Aim of the exercise:
Given the material below, output exactly the lines from the line with "n).pending = s.pending := by" to the line with "(s.clearKinds p).time = s.time := by", both ends included, and no other lines.

Extracted entries:
-- ==== Sys2Proof/Laws/Told.lean ====
section
/-! SUPPORT. One lemma per field for the operations that first ask whether there is a change: notices, part state, time state and the
other announced states. -/
-- One lemma after another: elaborated side by side, the package as one text would need too many threads.
set_option Elab.async false
namespace Sys2Proof.Machine

@[simp] theorem State.setPending_time (p : BitVec 24) (s : State) : (s.setPending p).time = s.time := by
  unfold State.setPending
  split <;> rfl
@[simp] theorem State.setPending_control (p : BitVec 24) (s : State) : (s.setPending p).control = s.control := by
  unfold State.setPending
  split <;> rfl
@[simp] theorem State.setPending_intake (p : BitVec 24) (s : State) : (s.setPending p).intake = s.intake := by
  unfold State.setPending
  split <;> rfl
@[simp] theorem State.setPending_engine (p : BitVec 24) (s : State) : (s.setPending p).engine = s.engine := by
  unfold State.setPending
  split <;> rfl
@[simp] theorem State.setPending_sched (p : BitVec 24) (s : State) : (s.setPending p).sched = s.sched := by
  unfold State.setPending
  split <;> rfl
@[simp] theorem State.setPending_assoc (p : BitVec 24) (s : State) : (s.setPending p).assoc = s.assoc := by
  unfold State.setPending
  split <;> rfl
@[simp] theorem State.setPending_clip (p : BitVec 24) (s : State) : (s.setPending p).clip = s.clip := by
  unfold State.setPending
  split <;> rfl
@[simp] theorem State.setPending_guard (p : BitVec 24) (s : State) : (s.setPending p).guard = s.guard := by
  unfold State.setPending
  split <;> rfl
@[simp] theorem State.setPending_report (p : BitVec 24) (s : State) : (s.setPending p).report = s.report := by
  unfold State.setPending
  split <;> rfl
@[simp] theorem State.setPending_tallies (p : BitVec 24) (s : State) : (s.setPending p).tallies = s.tallies := by
  unfold State.setPending
  split <;> rfl
@[simp] theorem State.setPending_attend (p : BitVec 24) (s : State) : (s.setPending p).attend = s.attend := by
  unfold State.setPending
  split <;> rfl
@[simp] theorem State.setPending_wires (p : BitVec 24) (s : State) : (s.setPending p).wires = s.wires := by
  unfold State.setPending
  split <;> rfl
@[simp] theorem State.setPending_draws (p : BitVec 24) (s : State) : (s.setPending p).draws = s.draws := by
  unfold State.setPending
  split <;> rfl
@[simp] theorem State.setPending_pending (p : BitVec 24) (s : State) : (s.setPending p).pending = s.pending := by
  unfold State.setPending
  split <;> rfl

@[simp] theorem State.raise_time (n : Notice) (s : State) : (s.raise n).time = s.time := by
  exact State.setPending_time _ _
@[simp] theorem State.raise_control (n : Notice) (s : State) : (s.raise n).control = s.control := by
  exact State.setPending_control _ _
@[simp] theorem State.raise_intake (n : Notice) (s : State) : (s.raise n).intake = s.intake := by
  exact State.setPending_intake _ _
@[simp] theorem State.raise_engine (n : Notice) (s : State) : (s.raise n).engine = s.engine := by
  exact State.setPending_engine _ _
@[simp] theorem State.raise_sched (n : Notice) (s : State) : (s.raise n).sched = s.sched := by
  exact State.setPending_sched _ _
@[simp] theorem State.raise_assoc (n : Notice) (s : State) : (s.raise n).assoc = s.assoc := by
  exact State.setPending_assoc _ _
@[simp] theorem State.raise_clip (n : Notice) (s : State) : (s.raise n).clip = s.clip := by
  exact State.setPending_clip _ _
@[simp] theorem State.raise_guard (n : Notice) (s : State) : (s.raise n).guard = s.guard := by
  exact State.setPending_guard _ _
@[simp] theorem State.raise_report (n : Notice) (s : State) : (s.raise n).report = s.report := by
  exact State.setPending_report _ _
@[simp] theorem State.raise_tallies (n : Notice) (s : State) : (s.raise n).tallies = s.tallies := by
  exact State.setPending_tallies _ _
@[simp] theorem State.raise_attend (n : Notice) (s : State) : (s.raise n).attend = s.attend := by
  exact State.setPending_attend _ _
@[simp] theorem State.raise_wires (n : Notice) (s : State) : (s.raise n).wires = s.wires := by
  exact State.setPending_wires _ _
@[simp] theorem State.raise_draws (n : Notice) (s : State) : (s.raise n).draws = s.draws := by
  exact State.setPending_draws _ _
@[simp] theorem State.raise_pending (n : Notice) (s : State) : (s.raise n).pending = s.pending := by
  exact State.setPending_pending _ _

@[simp] theorem State.memFault_time (s : State) : (s.memFault).time = s.time := by
  exact State.raise_time _ _
@[simp] theorem State.memFault_control (s : State) : (s.memFault).control = s.control := by
  exact State.raise_control _ _
@[simp] theorem State.memFault_intake (s : State) : (s.memFault).intake = s.intake := by
  exact State.raise_intake _ _
@[simp] theorem State.memFault_engine (s : State) : (s.memFault).engine = s.engine := by
  exact State.raise_engine _ _
@[simp] theorem State.memFault_sched (s : State) : (s.memFault).sched = s.sched := by
  exact State.raise_sched _ _
@[simp] theorem State.memFault_assoc (s : State) : (s.memFault).assoc = s.assoc := by
  exact State.raise_assoc _ _
@[simp] theorem State.memFault_clip (s : State) : (s.memFault).clip = s.clip := by
  exact State.raise_clip _ _
@[simp] theorem State.memFault_guard (s : State) : (s.memFault).guard = s.guard := by
  exact State.raise_guard _ _
@[simp] theorem State.memFault_report (s : State) : (s.memFault).report = s.report := by
  exact State.raise_report _ _
@[simp] theorem State.memFault_tallies (s : State) : (s.memFault).tallies = s.tallies := by
  exact State.raise_tallies _ _
@[simp] theorem State.memFault_attend (s : State) : (s.memFault).attend = s.attend := by
  exact State.raise_attend _ _
@[simp] theorem State.memFault_wires (s : State) : (s.memFault).wires = s.wires := by
  exact State.raise_wires _ _
@[simp] theorem State.memFault_draws (s : State) : (s.memFault).draws = s.draws := by
  exact State.raise_draws _ _
@[simp] theorem State.memFault_pending (s : State) : (s.memFault).pending = s.pending := by
  exact State.raise_pending _ _

@[simp] theorem State.clearKinds_time (p : BitVec 24) (s : State) : (s.clearKinds p).time = s.time := by
  exact State.setPending_time _ _
@[simp] theorem State.clearKinds_control (p : BitVec 24) (s : State) : (s.clearKinds p).control = s.control := by
  exact State.setPending_control _ _
@[simp] theorem State.clearKinds_intake (p : BitVec 24) (s : State) : (s.clearKinds p).intake = s.intake := by
  exact State.setPending_intake _ _
@[simp] theorem State.clearKinds_engine (p : BitVec 24) (s : State) : (s.clearKinds p).engine = s.engine := by
  exact State.setPending_engine _ _
@[simp] theorem State.clearKinds_sched (p : BitVec 24) (s : State) : (s.clearKinds p).sched = s.sched := by
  exact State.setPending_sched _ _
@[simp] theorem State.clearKinds_assoc (p : BitVec 24) (s : State) : (s.clearKinds p).assoc = s.assoc := by
  exact State.setPending_assoc _ _
@[simp] theorem State.clearKinds_clip (p : BitVec 24) (s : State) : (s.clearKinds p).clip = s.clip := by
  exact State.setPending_clip _ _
@[simp] theorem State.clearKinds_guard (p : BitVec 24) (s : State) : (s.clearKinds p).guard = s.guard := by
  exact State.setPending_guard _ _
@[simp] theorem State.clearKinds_report (p : BitVec 24) (s : State) : (s.clearKinds p).report = s.report := by
  exact State.setPending_report _ _
@[simp] theorem State.clearKinds_tallies (p : BitVec 24) (s : State) : (s.clearKinds p).tallies = s.tallies := by
  exact State.setPending_tallies _ _
@[simp] theorem State.clearKinds_attend (p : BitVec 24) (s : State) : (s.clearKinds p).attend = s.attend := by
  exact State.setPending_attend _ _
@[simp] theorem State.clearKinds_wires (p : BitVec 24) (s : State) : (s.clearKinds p).wires = s.wires := by
  exact State.setPending_wires _ _
@[simp] theorem State.clearKinds_draws (p : BitVec 24) (s : State) : (s.clearKinds p).draws = s.draws := by
  exact State.setPending_draws _ _
@[simp] theorem State.clearKinds_pending (p : BitVec 24) (s : State) : (s.clearKinds p).pending = s.pending := by
  exact State.setPending_pending _ _

@[simp] theorem State.setupIgnored_time (s : State) : (s.setupIgnored).time = s.time := by
  simp [State.setupIgnored]
@[simp] theorem State.setupIgnored_control (s : State) : (s.setupIgnored).control = s.control := by
  simp [State.setupIgnored]
@[simp] theorem State.setupIgnored_intake (s : State) : (s.setupIgnored).intake = s.intake := by
  simp [State.setupIgnored]
@[simp] theorem State.setupIgnored_engine (s : State) : (s.setupIgnored).engine = s.engine := by
  simp [State.setupIgnored]
@[simp] theorem State.setupIgnored_sched (s : State) : (s.setupIgnored).sched = s.sched := by
  simp [State.setupIgnored]
@[simp] theorem State.setupIgnored_assoc (s : State) : (s.setupIgnored).assoc = s.assoc := by
  simp [State.setupIgnored]
@[simp] theorem State.setupIgnored_clip (s : State) : (s.setupIgnored).clip = s.clip := by
  simp [State.setupIgnored]
@[simp] theorem State.setupIgnored_guard (s : State) : (s.setupIgnored).guard = s.guard := by
  simp [State.setupIgnored]
@[simp] theorem State.setupIgnored_report (s : State) : (s.setupIgnored).report = s.report := by
  simp [State.setupIgnored]
@[simp] theorem State.setupIgnored_attend (s : State) : (s.setupIgnored).attend = s.attend := by
  simp [State.setupIgnored]
@[simp] theorem State.setupIgnored_wires (s : State) : (s.setupIgnored).wires = s.wires := by
  simp [State.setupIgnored]
@[simp] theorem State.setupIgnored_draws (s : State) : (s.setupIgnored).draws = s.draws := by
  simp [State.setupIgnored]
@[simp] theorem State.setupIgnored_pending (s : State) : (s.setupIgnored).pending = s.pending := by
  simp [State.setupIgnored]

@[simp] theorem State.rateLimit_time (s : State) : (s.rateLimit).time = s.time := by
  simp [State.rateLimit]
@[simp] theorem State.rateLimit_control (s : State) : (s.rateLimit).control = s.control := by
  simp [State.rateLimit]
@[simp] theorem State.rateLimit_intake (s : State) : (s.rateLimit).intake = s.intake := by
  simp [State.rateLimit]
@[simp] theorem State.rateLimit_engine (s : State) : (s.rateLimit).engine = s.engine := by
  simp [State.rateLimit]
@[simp] theorem State.rateLimit_sched (s : State) : (s.rateLimit).sched = s.sched := by
  simp [State.rateLimit]
@[simp] theorem State.rateLimit_assoc (s : State) : (s.rateLimit).assoc = s.assoc := by
  simp [State.rateLimit]
@[simp] theorem State.rateLimit_clip (s : State) : (s.rateLimit).clip = s.clip := by
  simp [State.rateLimit]
@[simp] theorem State.rateLimit_guard (s : State) : (s.rateLimit).guard = s.guard := by
  simp [State.rateLimit]
@[simp] theorem State.rateLimit_report (s : State) : (s.rateLimit).report = s.report := by
  simp [State.rateLimit]
@[simp] theorem State.rateLimit_attend (s : State) : (s.rateLimit).attend = s.attend := by
  simp [State.rateLimit]
@[simp] theorem State.rateLimit_wires (s : State) : (s.rateLimit).wires = s.wires := by
  simp [State.rateLimit]
@[simp] theorem State.rateLimit_draws (s : State) : (s.rateLimit).draws = s.draws := by
  simp [State.rateLimit]
@[simp] theorem State.rateLimit_pending (s : State) : (s.rateLimit).pending = s.pending := by
  simp [State.rateLimit]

Solution:
@[simp] theorem State.raise_pending (n : Notice) (s : State) : (s.raise n).pending = s.pending := by
  exact State.setPending_pending _ _

@[simp] theorem State.memFault_time (s : State) : (s.memFault).time = s.time := by
  exact State.raise_time _ _
@[simp] theorem State.memFault_control (s : State) : (s.memFault).control = s.control := by
  exact State.raise_control _ _
@[simp] theorem State.memFault_intake (s : State) : (s.memFault).intake = s.intake := by
  exact State.raise_intake _ _
@[simp] theorem State.memFault_engine (s : State) : (s.memFault).engine = s.engine := by
  exact State.raise_engine _ _
@[simp] theorem State.memFault_sched (s : State) : (s.memFault).sched = s.sched := by
  exact State.raise_sched _ _
@[simp] theorem State.memFault_assoc (s : State) : (s.memFault).assoc = s.assoc := by
  exact State.raise_assoc _ _
@[simp] theorem State.memFault_clip (s : State) : (s.memFault).clip = s.clip := by
  exact State.raise_clip _ _
@[simp] theorem State.memFault_guard (s : State) : (s.memFault).guard = s.guard := by
  exact State.raise_guard _ _
@[simp] theorem State.memFault_report (s : State) : (s.memFault).report = s.report := by
  exact State.raise_report _ _
@[simp] theorem State.memFault_tallies (s : State) : (s.memFault).tallies = s.tallies := by
  exact State.raise_tallies _ _
@[simp] theorem State.memFault_attend (s : State) : (s.memFault).attend = s.attend := by
  exact State.raise_attend _ _
@[simp] theorem State.memFault_wires (s : State) : (s.memFault).wires = s.wires := by
  exact State.raise_wires _ _
@[simp] theorem State.memFault_draws (s : State) : (s.memFault).draws = s.draws := by
  exact State.raise_draws _ _
@[simp] theorem State.memFault_pending (s : State) : (s.memFault).pending = s.pending := by
  exact State.raise_pending _ _

@[simp] theorem State.clearKinds_time (p : BitVec 24) (s : State) : (s.clearKinds p).time = s.time := by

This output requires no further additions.